## ABOUT THIS EXERCISE
Starting at the line with "writes. Free value, assumption 6. -/", retype every line through the end of the listing exactly as written, and nothing before it.

## GIVEN RECORDS

-- ==== Sys2Proof/Laws/State.lean ====
section
/-! SUPPORT. One lemma per field per update: what each update of the state and of a group leaves, and what it sets. -/

namespace Sys2Proof.Machine

open Sys2Proof
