-- ==== Sys2Proof/Laws/Words.lean ====
section
/-! SUPPORT. What the frames of scalar, lane and matrix words answer, and how a group, a block or a context is found again
after an update. -/

namespace Sys2Proof.Machine

open Sys2Proof

theorem State.group?_ref {s : State} {r : GroupRef} {g : Group} (h : s.group? r = some g) : g.ref = r := by
  simpa using List.find?_some h
theorem State.block?_ref {s : State} {r : BlockRef} {b : Block} (h : s.block? r = some b) : b.ref = r := by
  simpa using List.find?_some h
theorem State.ctx?_id {s : State} {c : BitVec 8} {x : Ctx} (h : s.ctx? c = some x) : x.id = c := by
  simpa using List.find?_some h

theorem find?_mapIf {α : Type} (l : List α) (p : α → Bool) (f : α → α) (hf : ∀ x, p x = true → p (f x) = true) :
    (l.map fun x => if p x then f x else x).find? p = (l.find? p).map f := by
  induction l with
  | nil => rfl
  | cons a r ih =>
    by_cases h : p a = true
    · simp [h, hf a h]
    · simp [h, ih]

theorem State.group?_modGroup {s : State} {r : GroupRef} {g : Group} (f : Group → Group) (h : s.group? r = some g)
    (hf : ∀ x : Group, x.ref = r → (f x).ref = r) : (s.modGroup r f).group? r = some (f g) := by
  have := find?_mapIf s.groups (fun g => decide (g.ref = r)) f (by simpa using hf)
  simp only [decide_eq_true_eq] at this
  simp [State.group?, State.modGroup, this]
  exact ⟨g, h, rfl⟩

theorem State.block?_modBlock {s : State} {r : BlockRef} {b : Block} (f : Block → Block) (h : s.block? r = some b)
    (hf : ∀ x : Block, x.ref = r → (f x).ref = r) : (s.modBlock r f).block? r = some (f b) := by
  have := find?_mapIf s.blocks (fun b => decide (b.ref = r)) f (by simpa using hf)
  simp only [decide_eq_true_eq] at this
  simp [State.block?, State.modBlock, this]
  exact ⟨b, h, rfl⟩

@[simp] theorem State.block?_modGroup (s : State) (r : GroupRef) (f : Group → Group) (q : BlockRef) :
    (s.modGroup r f).block? q = s.block? q := rfl
@[simp] theorem State.group?_modBlock (s : State) (r : BlockRef) (f : Block → Block) (q : GroupRef) :
    (s.modBlock r f).group? q = s.group? q := rfl
@[simp] theorem State.ctx?_modGroup (s : State) (r : GroupRef) (f : Group → Group) (c : BitVec 8) :
    (s.modGroup r f).ctx? c = s.ctx? c := rfl
@[simp] theorem State.ctx?_modBlock (s : State) (r : BlockRef) (f : Block → Block) (c : BitVec 8) :
    (s.modBlock r f).ctx? c = s.ctx? c := rfl

/-- Two updates of one group are one. -/
theorem State.modGroup_modGroup (s : State) (r : GroupRef) (f h : Group → Group)
    (hf : ∀ x : Group, x.ref = r → (f x).ref = r) : (s.modGroup r f).modGroup r h = s.modGroup r (fun x => h (f x)) := by
  simp only [State.modGroup, List.map_map]
  congr 1
  apply List.map_congr_left
  intro x _
  by_cases hx : x.ref = r
  · simp [hx, hf x hx]
  · simp [hx]

theorem State.modBlock_modBlock (s : State) (r : BlockRef) (f h : Block → Block)
    (hf : ∀ x : Block, x.ref = r → (f x).ref = r) : (s.modBlock r f).modBlock r h = s.modBlock r (fun x => h (f x)) := by
  simp only [State.modBlock, List.map_map]
  congr 1
  apply List.map_congr_left
  intro x _
  by_cases hx : x.ref = r
  · simp [hx, hf x hx]
  · simp [hx]

@[simp] theorem Group.issued_ref (g : Group) (st : Stream) : (g.issued st).ref = g.ref := rfl
@[simp] theorem Group.afterScalar_ref (g : Group) (p q : VAddr) (n : Nat) : (g.afterScalar p q n).ref = g.ref := rfl
@[simp] theorem Group.afterScalar_hold (g : Group) (p q : VAddr) (n : Nat) : (g.afterScalar p q n).hold = g.hold := rfl
@[simp] theorem Group.clearMarks_ref (g : Group) (pc : VAddr) : (g.clearMarks pc).ref = g.ref := by
  unfold Group.clearMarks; split <;> (try split) <;> simp
@[simp] theorem Group.clearMarks_hold (g : Group) (pc : VAddr) : (g.clearMarks pc).hold = g.hold := by
  unfold Group.clearMarks; split <;> (try split) <;> simp
@[simp] theorem Group.runOver_ref (g : Group) : g.runOver.ref = g.ref := by
  unfold Group.runOver; split <;> (try split) <;> dsimp only <;> (try split) <;> simp
@[simp] theorem Group.runOver_hold (g : Group) : g.runOver.hold = g.hold := by
  unfold Group.runOver; split <;> (try split) <;> dsimp only <;> (try split) <;> simp
@[simp] theorem Group.afterLane_ref (g : Group) (p q : VAddr) : (g.afterLane p q).ref = g.ref := by simp [Group.afterLane]
@[simp] theorem Group.afterLane_hold (g : Group) (p q : VAddr) : (g.afterLane p q).hold = g.hold := by
  simp [Group.afterLane, Group.issued]

/-- A word of the scalar stream that has issued outside a re-injection. -/
theorem Group.issuedAt_scalar (g : Group) (pc spc lpc : VAddr) (now : Nat) (h : g.inject = none) :
    g.issuedAt .scalar pc spc lpc now = g.afterScalar pc spc now := by
  simp [Group.issuedAt, Group.issued, Group.afterScalar, h]
theorem Group.issuedAt_lane (g : Group) (pc spc lpc : VAddr) (now : Nat) (h : g.inject = none) :
    g.issuedAt .lane pc spc lpc now = g.afterLane pc lpc := by
  simp [Group.issuedAt, Group.issued, Group.afterLane, h]
@[simp] theorem Group.issuedAt_ref (g : Group) (st : Stream) (pc spc lpc : VAddr) (now : Nat) :
    (g.issuedAt st pc spc lpc now).ref = g.ref := by
  simp only [Group.issuedAt]; split <;> (try split) <;> simp [Group.issued]
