-- BIND reads 256 bytes at CTXBASE + 256c; an all-zero descriptor is malformed (PTROOT of 0, TFBASE... R305): STATE.
theorem test_bind_zero_descriptor : after (.bind .sys 1 0) { State.reset with choices := [] } (fun t => t.ctxs.isEmpty && readReg t 0x2008 == 1) = true := by decide +kernel
theorem test_makeres : after (.makeres .sys 1 0) (withCtx State.reset fun x => { x with st := .defined }) (fun t => (cx t).st == .resident && readReg t 0x2008 == 0) = true := by
  decide +kernel
theorem test_preempt_empty : after (.preempt .sys 1 0) (withCtx State.reset id) (fun t => (cx t).st == .defined) = true ∧
    after (.preempt .sys 1 0) base (fun t => (cx t).st == .draining && readReg t 0x2008 == 2 ^ 63) = true := by decide +kernel
theorem test_reset_context : after (.reset .sys 1 0) base (fun t => (cx t).st == .defined && t.blocks.isEmpty && t.groups.isEmpty) = true := by decide +kernel
theorem test_release : after (.release .sys 1 0) base (fun t => readReg t 0x2008 == 1) = true ∧
    after (.release .sys 1 0) (withCtx State.reset fun x => { x with st := .defined }) (fun t => t.ctxs.isEmpty) = true := by decide +kernel
theorem test_deadlines : after (.firstDeadline 1) (withCtx base fun x => { x with st := .draining, preStart := some 0 }) (fun t => (cx t).st == .draining) = true ∧
    after (.secondDeadline 1) { withCtx base (fun x => { x with st := .draining, preStart := some 0 }) with cycle := 2400 }
      (fun t => (cx t).st == .defined && t.blocks.isEmpty) = true := by decide +kernel
theorem test_fault_retry : after (.faultRetry .sys 1 0 4) (withCtx (mach .none { sg [] with parkS := some ⟨[4], false, [], [(4, 0x1000, 0)], 0, 0⟩ } wordBlock)
      fun x => { x with pending := [⟨4, 0, 0, 0x1000, none⟩] }) (fun t => (grp t).parkS == none && (cx t).pending.isEmpty) = true := by decide +kernel
theorem test_fault_fatal : after (.faultFatal .sys 1 0 4) (withCtx (mach .none { sg [] with parkS := some ⟨[4], false, [], [(4, 0x1000, 0)], 0, 0⟩ } wordBlock)
      fun x => { x with pending := [⟨4, 0, 0, 0x1000, none⟩] }) (fun t => ((grp t).parkS.map fun p => (p.ids, p.fatal, p.va)) == some ([], true, 0x1000#64)) = true := by
  decide +kernel
theorem test_stop_in_trap_mode : after (.stop .sys 1 gref) (mach .none { sg [] with trapm := true } wordBlock) (fun t => (grp t).stopReq && (grp t).hold == .run) = true := by
  decide +kernel
theorem test_resume_and_steps_need_a_stop : after (.resume .sys 1 gref) base (fun t => t.regs.errCount == 1) = true ∧
    after (.stepL .sys 1 gref) base (fun t => t.regs.errCount == 1) = true ∧ after (.stepS .sys 2 gref) base (fun t => t.regs.errCount == 1) = true := by decide +kernel
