-- ==== Sys2Proof/Config.lean ====
section
/-!
DEFINITION. The parameters of the hardware (00_scope.md rule R5). Those the source or a decision of the spec fixes
have a value. Those the spec calls OPEN ("the model takes as an argument", 92_eei_decisions.md, last table) are
`opaque` constants with no body: nothing in Lean can evaluate them, so whatever is proved holds for every value.
-/

namespace Sys2Proof.Config

/-- `PC_RESET` (R5, R36, R165): the value PC takes at reset. -/
def pcReset : Word := 0x3000#16

/-- `KBSR` (R5, R34, R50): the keyboard status port. -/
def kbsr : Word := 0xFE00#16

/-- `KBDR` (R5, R34, R50): the keyboard data port. -/
def kbdr : Word := 0xFE02#16

/-- `KBSR_READY` (R5, R43): the status value when input is pending. The source says "high bit set"; that bits
[14:0] are clear is the spec's decision D6. -/
def kbsrReady : Word := 0x8000#16

/-- `MEM_SIZE` (R5, R40): the number of cells. -/
def memSize : Nat := 65536

/-- `GPR_RESET` (R5, R36, D3): what R0..R7 hold at reset. Free value, assumption 3. -/
opaque gprReset : Reg → Word

/-- `COND_RESET` (R5, R36, D4): the flag set at reset, one of P, Z, N. Free value, assumption 4. -/
opaque condReset : Cond

/-- `MEM_RESET` (R5, R36, R52, D5): what a cell that nothing has written holds, one word for each address, fixed for
the run (R37). Free value, assumption 2. -/
opaque memReset : Word → Word

/-- `EOF_SENTINEL` (R5, R137, D12): what a console read delivers at end of input or on a console error. Free value,
assumption 5. -/
opaque eofSentinel : Word

/-- `IN_PROMPT` (R5, R129, D13): the byte string trap IN writes before it reads. Free value, assumption 6. -/
opaque inPrompt : List Byte

/-- `HALT_MSG` (R5, R131, D13): the byte string trap HALT writes. Free value, assumption 6. -/
opaque haltMsg : List Byte

end Sys2Proof.Config
end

## EXPECTED ANSWER
/-- `HALT_MSG` (R5, R131, D13): the byte string trap HALT writes. Free value, assumption 6. -/
opaque haltMsg : List Byte

end Sys2Proof.Config
end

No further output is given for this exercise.